- Opening Delimiter -

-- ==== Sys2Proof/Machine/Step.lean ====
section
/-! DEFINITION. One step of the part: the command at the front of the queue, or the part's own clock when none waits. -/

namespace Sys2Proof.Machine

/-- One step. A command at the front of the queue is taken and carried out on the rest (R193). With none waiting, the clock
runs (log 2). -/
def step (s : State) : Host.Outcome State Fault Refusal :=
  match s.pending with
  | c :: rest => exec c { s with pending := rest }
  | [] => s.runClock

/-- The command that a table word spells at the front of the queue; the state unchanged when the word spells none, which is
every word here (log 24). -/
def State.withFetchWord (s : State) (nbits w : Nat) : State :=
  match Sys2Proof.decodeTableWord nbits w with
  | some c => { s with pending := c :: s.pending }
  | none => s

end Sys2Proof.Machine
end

- Closing Delimiter -

* **To do**
Exactly as written, repeat each line from the beginning of the data above to the line containing "match Sys2Proof.decodeTableWord nbits", inclusive.

* **Result for this task**
-- ==== Sys2Proof/Machine/Step.lean ====
section
/-! DEFINITION. One step of the part: the command at the front of the queue, or the part's own clock when none waits. -/

namespace Sys2Proof.Machine

/-- One step. A command at the front of the queue is taken and carried out on the rest (R193). With none waiting, the clock
runs (log 2). -/
def step (s : State) : Host.Outcome State Fault Refusal :=
  match s.pending with
  | c :: rest => exec c { s with pending := rest }
  | [] => s.runClock

/-- The command that a table word spells at the front of the queue; the state unchanged when the word spells none, which is
every word here (log 24). -/
def State.withFetchWord (s : State) (nbits w : Nat) : State :=
  match Sys2Proof.decodeTableWord nbits w with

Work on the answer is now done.